DOĞU’NUN İSTANBUL’U: SANGHAI

Geçtiğimiz haftalarda Alman menşeli ITB’nin Çin fuarı ITB China’ya katılmak üzere Çin’in ticaret merkezi Şanghay’a gittim. Daha önce hakkında olumlu olumsuz pek çok yorum duyduğum Çin’i görmek ve özellikle en beğenilen ve dünyanın en modern şehirlerinden biri olarak adlandırılan Şanhay’ı deneyimlemek muhteşem bir fırsattı. Açıkçası nelerle karşılaşacağım ile ilgili hiçbir fikrim yoktu. Genellikle bir ülkeye giderken detaylı bir araştırma yapardım fakat Çin ile ilgili araştırdığım tek şey Şanhay’da gezilecek yerler oldu.

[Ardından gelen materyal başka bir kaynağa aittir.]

-- ==== Sys2Proof/Laws/Tables.lean ====
section
/-! SUPPORT. What the sparse tables and the byte list of memory do: reading after writing, and the canonical form of memory, which every
operation on the byte list keeps. -/

namespace Sys2Proof.Laws

open Sys2Proof Sys2Proof.Machine

/-! ## Tables -/

@[simp] theorem tabFind_nil {α : Type} (i : Nat) : tabFind ([] : Tab α) i = none := rfl

@[simp] theorem tabGet_nil {α : Type} (i : Nat) (d : α) : tabGet [] i d = d := rfl

theorem tabFind_tabSet {α : Type} (t : Tab α) (i j : Nat) (x : α) :
    tabFind (tabSet t i x) j = if j = i then some x else tabFind t j := by
  induction t with
  | nil => simp [tabSet, tabFind, eq_comm]
  | cons e r ih =>
    obtain ⟨k, v⟩ := e
    simp only [tabSet]
    split
    · subst_vars; by_cases h : j = k <;> simp [tabFind, h, eq_comm]
    · split
      · by_cases h : j = i
        · subst h; simp [tabFind]
        · simp [tabFind, h, Ne.symm h]
      · by_cases h : k = j
        · subst h; rename_i hk _; simp [tabFind, Ne.symm hk]
        · simp [tabFind, h, ih]

@[simp] theorem tabFind_tabSet_self {α : Type} (t : Tab α) (i : Nat) (x : α) : tabFind (tabSet t i x) i = some x := by
  simp [tabFind_tabSet]

@[simp] theorem tabGet_tabSet_self {α : Type} (t : Tab α) (i : Nat) (x d : α) : tabGet (tabSet t i x) i d = x := by
  simp [tabGet]

theorem tabGet_tabSet {α : Type} (t : Tab α) (i j : Nat) (x d : α) :
    tabGet (tabSet t i x) j d = if j = i then x else tabGet t j d := by
  simp only [tabGet, tabFind_tabSet]; split <;> rfl

theorem tabGet_tabSet_ne {α : Type} (t : Tab α) {i j : Nat} (x d : α) (h : j ≠ i) : tabGet (tabSet t i x) j d = tabGet t j d := by
  simp [tabGet_tabSet, h]

theorem tabFind_tabErase {α : Type} (t : Tab α) (i j : Nat) : tabFind (tabErase t i) j = if j = i then none else tabFind t j := by
  induction t with
  | nil => simp [tabErase]
  | cons e r ih =>
    obtain ⟨k, v⟩ := e
    simp only [tabErase, List.filter_cons] at ih ⊢
    by_cases hk : k = i
    · subst hk
      simp only [bne_self_eq_false, Bool.false_eq_true, ↓reduceIte, ih]
      by_cases hj : j = k
      · simp [hj]
      · simp [tabFind, hj, Ne.symm hj]
    · have hb : (k != i) = true := by simpa using hk
      simp only [hb, if_true, tabFind, ih]
      by_cases hj : k = j
      · subst hj; simp [hk]
      · simp [hj]

theorem tabGet_tabErase {α : Type} (t : Tab α) (i j : Nat) (d : α) : tabGet (tabErase t i) j d = if j = i then d else tabGet t j d := by
  simp only [tabGet, tabFind_tabErase]; split <;> rfl

theorem tabFind_tabMap {α : Type} (t : Tab α) (f : Nat → α → α) (i : Nat) : tabFind (tabMap t f) i = (tabFind t i).map (f i) := by
  induction t with
  | nil => rfl
  | cons e r ih =>
    obtain ⟨k, v⟩ := e
    by_cases h : k = i
    · subst h; simp [tabMap, tabFind]
    · simpa [tabMap, tabFind, h] using ih

/-- A table changed entry by entry reads as its entry changed, where the default is a fixed point of the change. -/
theorem tabGet_tabMap {α : Type} (t : Tab α) (f : Nat → α → α) (i : Nat) (d : α) (h : f i d = d) :
    tabGet (tabMap t f) i d = f i (tabGet t i d) := by
  simp only [tabGet, tabFind_tabMap]; cases tabFind t i <;> simp [h]

theorem tabFind_mem {α : Type} {t : Tab α} {i : Nat} {x : α} (h : tabFind t i = some x) : (i, x) ∈ t := by
  induction t with
  | nil => simp at h
  | cons e r ih =>
    obtain ⟨k, v⟩ := e
    by_cases hk : k = i
    · subst hk; simp [tabFind] at h; simp [h]
    · simp [tabFind, hk] at h; simp [ih h]

/-! ## Bytes of memory -/

/-- A memory lists only keys at least `k`. -/
def From (k : Nat) (m : List Host.Cell) : Prop := ∀ e ∈ m, k ≤ e.1

theorem wf_cons {k : Nat} {v : Byte} {r : List Host.Cell} :
    Memory.wf ((k, v) :: r) = true ↔ v ≠ 0 ∧ From (k + 1) r ∧ Memory.wf r = true := by
  simp [Memory.wf, From, and_assoc]

theorem cellGet_of_lt {m : List Host.Cell} {k a : Nat} (h : From k m) (ha : a < k) : cellGet m a = 0 := by
  induction m with
  | nil => rfl
  | cons e r ih =>
    obtain ⟨j, v⟩ := e
    have hj : k ≤ j := h (j, v) (by simp)
    have hne : j ≠ a := by omega
    simp only [cellGet, hne, if_false]
    exact ih fun x hx => h x (by simp [hx])

theorem From.cellSet {m : List Host.Cell} {k a : Nat} {b : Byte} (h : From k m) (ha : k ≤ a) : From k (cellSet m a b) := by
  induction m with
  | nil =>
    intro e he
    simp only [Machine.cellSet] at he
    split at he
    · simp at he
    · rw [List.mem_singleton] at he; subst he; exact ha
  | cons e r ih =>
    obtain ⟨j, v⟩ := e
    have hr : From k r := fun x hx => h x (by simp [hx])
    have hj : k ≤ j := h (j, v) (by simp)
    intro x hx
    simp only [Machine.cellSet] at hx
    split at hx
    · split at hx
      · exact hr x hx
      · rcases List.mem_cons.1 hx with rfl | hx
        · exact ha
        · exact hr x hx
    · split at hx
      · split at hx
        · exact h x hx
        · rcases List.mem_cons.1 hx with rfl | hx
          · exact ha
          · exact h x hx
      · rcases List.mem_cons.1 hx with rfl | hx
        · exact hj
        · exact ih hr x hx

/-- Writing one byte keeps the canonical form. -/
theorem wf_cellSet (m : List Host.Cell) (a : Nat) (b : Byte) (h : Memory.wf m = true) : Memory.wf (cellSet m a b) = true := by
  induction m with
  | nil =>
    simp only [cellSet]
    split
    · rfl
    · simpa [Memory.wf] using ‹¬b = 0›
  | cons e r ih =>
    obtain ⟨k, v⟩ := e
    obtain ⟨hv, hk, hr⟩ := wf_cons.1 h
    simp only [cellSet]
    split
    · subst_vars
      split
      · exact hr
      · exact wf_cons.2 ⟨‹_›, hk, hr⟩
    · split
      · split
        · exact h
        · refine wf_cons.2 ⟨‹_›, ?_, h⟩
          intro x hx
          rcases List.mem_cons.1 hx with rfl | hx
          · assumption
          · have := hk x hx; omega
      · exact wf_cons.2 ⟨hv, hk.cellSet (by omega), ih hr⟩

/-- A byte after one byte was written. -/
theorem cellGet_cellSet (m : List Host.Cell) (a x : Nat) (b : Byte) (h : Memory.wf m = true) :
    cellGet (cellSet m a b) x = if x = a then b else cellGet m x := by
  induction m with
  | nil =>
    simp only [cellSet]
    split
    · simp [cellGet, *]
    · by_cases hx : x = a
      · simp [cellGet, hx]
      · simp [cellGet, hx, Ne.symm hx]
  | cons e r ih =>
    obtain ⟨k, v⟩ := e
    obtain ⟨hv, hk, hr⟩ := wf_cons.1 h
    simp only [cellSet]
    split
    · subst_vars
      split
      · subst_vars
        by_cases hx : x = k
        · subst hx; simpa using cellGet_of_lt hk (by omega)
        · simp [cellGet, hx, Ne.symm hx]
      · by_cases hx : x = k
        · simp [cellGet, hx]
        · simp [cellGet, hx, Ne.symm hx]
    · split
      · have hf : From k ((k, v) :: r) := by
          intro y hy
          rcases List.mem_cons.1 hy with rfl | hy
          · exact Nat.le_refl _
          · have := hk y hy; omega
        split
        · subst_vars
          by_cases hx : x = a
          · subst hx; simpa using cellGet_of_lt hf (by assumption)
          · simp [hx]
        · by_cases hx : x = a
          · simp [cellGet, hx]
          · simp [cellGet, hx, Ne.symm hx]
      · by_cases hx : k = x
        · subst hx
          have hne : k ≠ a := Ne.symm ‹_›
          simp [cellGet, hne]
        · simp [cellGet, hx, ih hr]

theorem wf_cellsSet (m : List Host.Cell) (a : Nat) (b : List Byte) (h : Memory.wf m = true) : Memory.wf (cellsSet m a b) = true := by
  induction b generalizing m a with
  | nil => exact h
  | cons x r ih => exact ih _ _ (wf_cellSet m a x h)

theorem From.filter {m : List Host.Cell} {k : Nat} (h : From k m) (p : Host.Cell → Bool) : From k (m.filter p) :=
  fun e he => h e (List.mem_filter.1 he).1

/-- Removing cells keeps the canonical form. -/
theorem wf_filter (m : List Host.Cell) (p : Host.Cell → Bool) (h : Memory.wf m = true) : Memory.wf (m.filter p) = true := by
  induction m with
  | nil => rfl
  | cons e r ih =>
    obtain ⟨k, v⟩ := e
    obtain ⟨hv, hk, hr⟩ := wf_cons.1 h
    rw [List.filter_cons]
    split
    · exact wf_cons.2 ⟨hv, hk.filter p, ih hr⟩
    · exact ih hr

/-- Replacing bytes and removing those that became zero keeps the canonical form. -/
theorem wf_mapFilter (m : List Host.Cell) (f : Host.Cell → Byte) (h : Memory.wf m = true) :
    Memory.wf ((m.map (fun c => (c.1, f c))).filter (fun c => c.2 != 0)) = true := by
  induction m with
  | nil => rfl
  | cons e r ih =>
    obtain ⟨k, v⟩ := e
    obtain ⟨hv, hk, hr⟩ := wf_cons.1 h
    rw [List.map_cons, List.filter_cons]
    split
    · rename_i hne
      refine wf_cons.2 ⟨by simpa using hne, ?_, ih hr⟩
      refine From.filter ?_ _
      intro x hx
      obtain ⟨y, hy, rfl⟩ := List.mem_map.1 hx
      exact hk y hy
    · exact ih hr

/-- A byte of a memory from which a range of keys was removed. -/
theorem cellGet_filter (m : List Host.Cell) (p : Nat → Bool) (a : Nat) :
    cellGet (m.filter (fun c => p c.1)) a = if p a then cellGet m a else 0 := by
  induction m with
  | nil => simp [cellGet]
  | cons e r ih =>
    obtain ⟨k, v⟩ := e
    by_cases hk : p k = true
    · by_cases ha : k = a
      · subst ha; simp [hk, cellGet]
      · simp [hk, cellGet, ha, ih]
    · by_cases ha : k = a
      · subst ha; simp [hk, ih]
      · simp [hk, cellGet, ha, ih]

/-- Two memories in canonical form that read the same are the same list. -/
theorem memory_ext (m n : List Host.Cell) (hm : Memory.wf m = true) (hn : Memory.wf n = true) (h : ∀ a, cellGet m a = cellGet n a) :
    m = n := by
  induction m generalizing n with
  | nil =>
    cases n with
    | nil => rfl
    | cons e r =>
      obtain ⟨k, v⟩ := e
      have := h k
      simp [cellGet] at this
      exact absurd this.symm (wf_cons.1 hn).1
  | cons e r ih =>
    obtain ⟨k, v⟩ := e
    obtain ⟨hv, hk, hr⟩ := wf_cons.1 hm
    cases n with
    | nil => have := h k; simp [cellGet] at this; exact absurd this hv
    | cons e' r' =>
      obtain ⟨k', v'⟩ := e'
      obtain ⟨hv', hk', hr'⟩ := wf_cons.1 hn
      have hkk : k = k' := by
        rcases Nat.lt_trichotomy k k' with hlt | heq | hgt
        · have h1 := h k
          simp only [cellGet, if_true, if_neg (Nat.ne_of_gt hlt), cellGet_of_lt hk' (Nat.lt_succ_of_lt hlt)] at h1
          exact absurd h1 hv
        · exact heq
        · have h1 := h k'
          simp only [cellGet, if_true, if_neg (Nat.ne_of_gt hgt), cellGet_of_lt hk (Nat.lt_succ_of_lt hgt)] at h1
          exact absurd h1.symm hv'
      subst hkk
      have hvv : v = v' := by have := h k; simpa [cellGet] using this
      subst hvv
      have : r = r' := ih r' hr hr' fun a => by
        by_cases ha : k = a
        · subst ha
          rw [cellGet_of_lt hk (Nat.lt_succ_self _), cellGet_of_lt hk' (Nat.lt_succ_self _)]
        · have := h a; simpa [cellGet, ha] using this
      rw [this]

end Sys2Proof.Laws
end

Öncelikle Çin’e gidiş prosedürlerinden bahsedelim. Bu ülkeye öyle elinizi kolunuzu sallaya sallaya giremiyorsunuz. Yani Çin’e gitmek için haklı gerekçelerinizin olması gerekir. Çünkü Çin Devleti bordo pasaport sahibi Türk vatandaşlarına vizeye tabi tutuyor. Ancak vizeyi de vermiyor. Vize alabilmeniz için gitmenizi gerektiren duruma dair hem özel firma hem de resmi makamlardan davetiyeler almanız gerekiyor. Örneğin bir firma tarafından davet edildiniz önce sizi davet eden firma bir davetiye gönderiyor daha sonra o şehrin en yüksek makamından adınıza bir davetiye düzenlenmesi gerekiyor. Bunlarla beraber pasaport fotoğraf ve kimliğinizle konsolosluğa başvurduğunuz takdirde vize alabiliyorsunuz. En güzel tarafı vize sadece 7 iş gününde sonuçlanıyor.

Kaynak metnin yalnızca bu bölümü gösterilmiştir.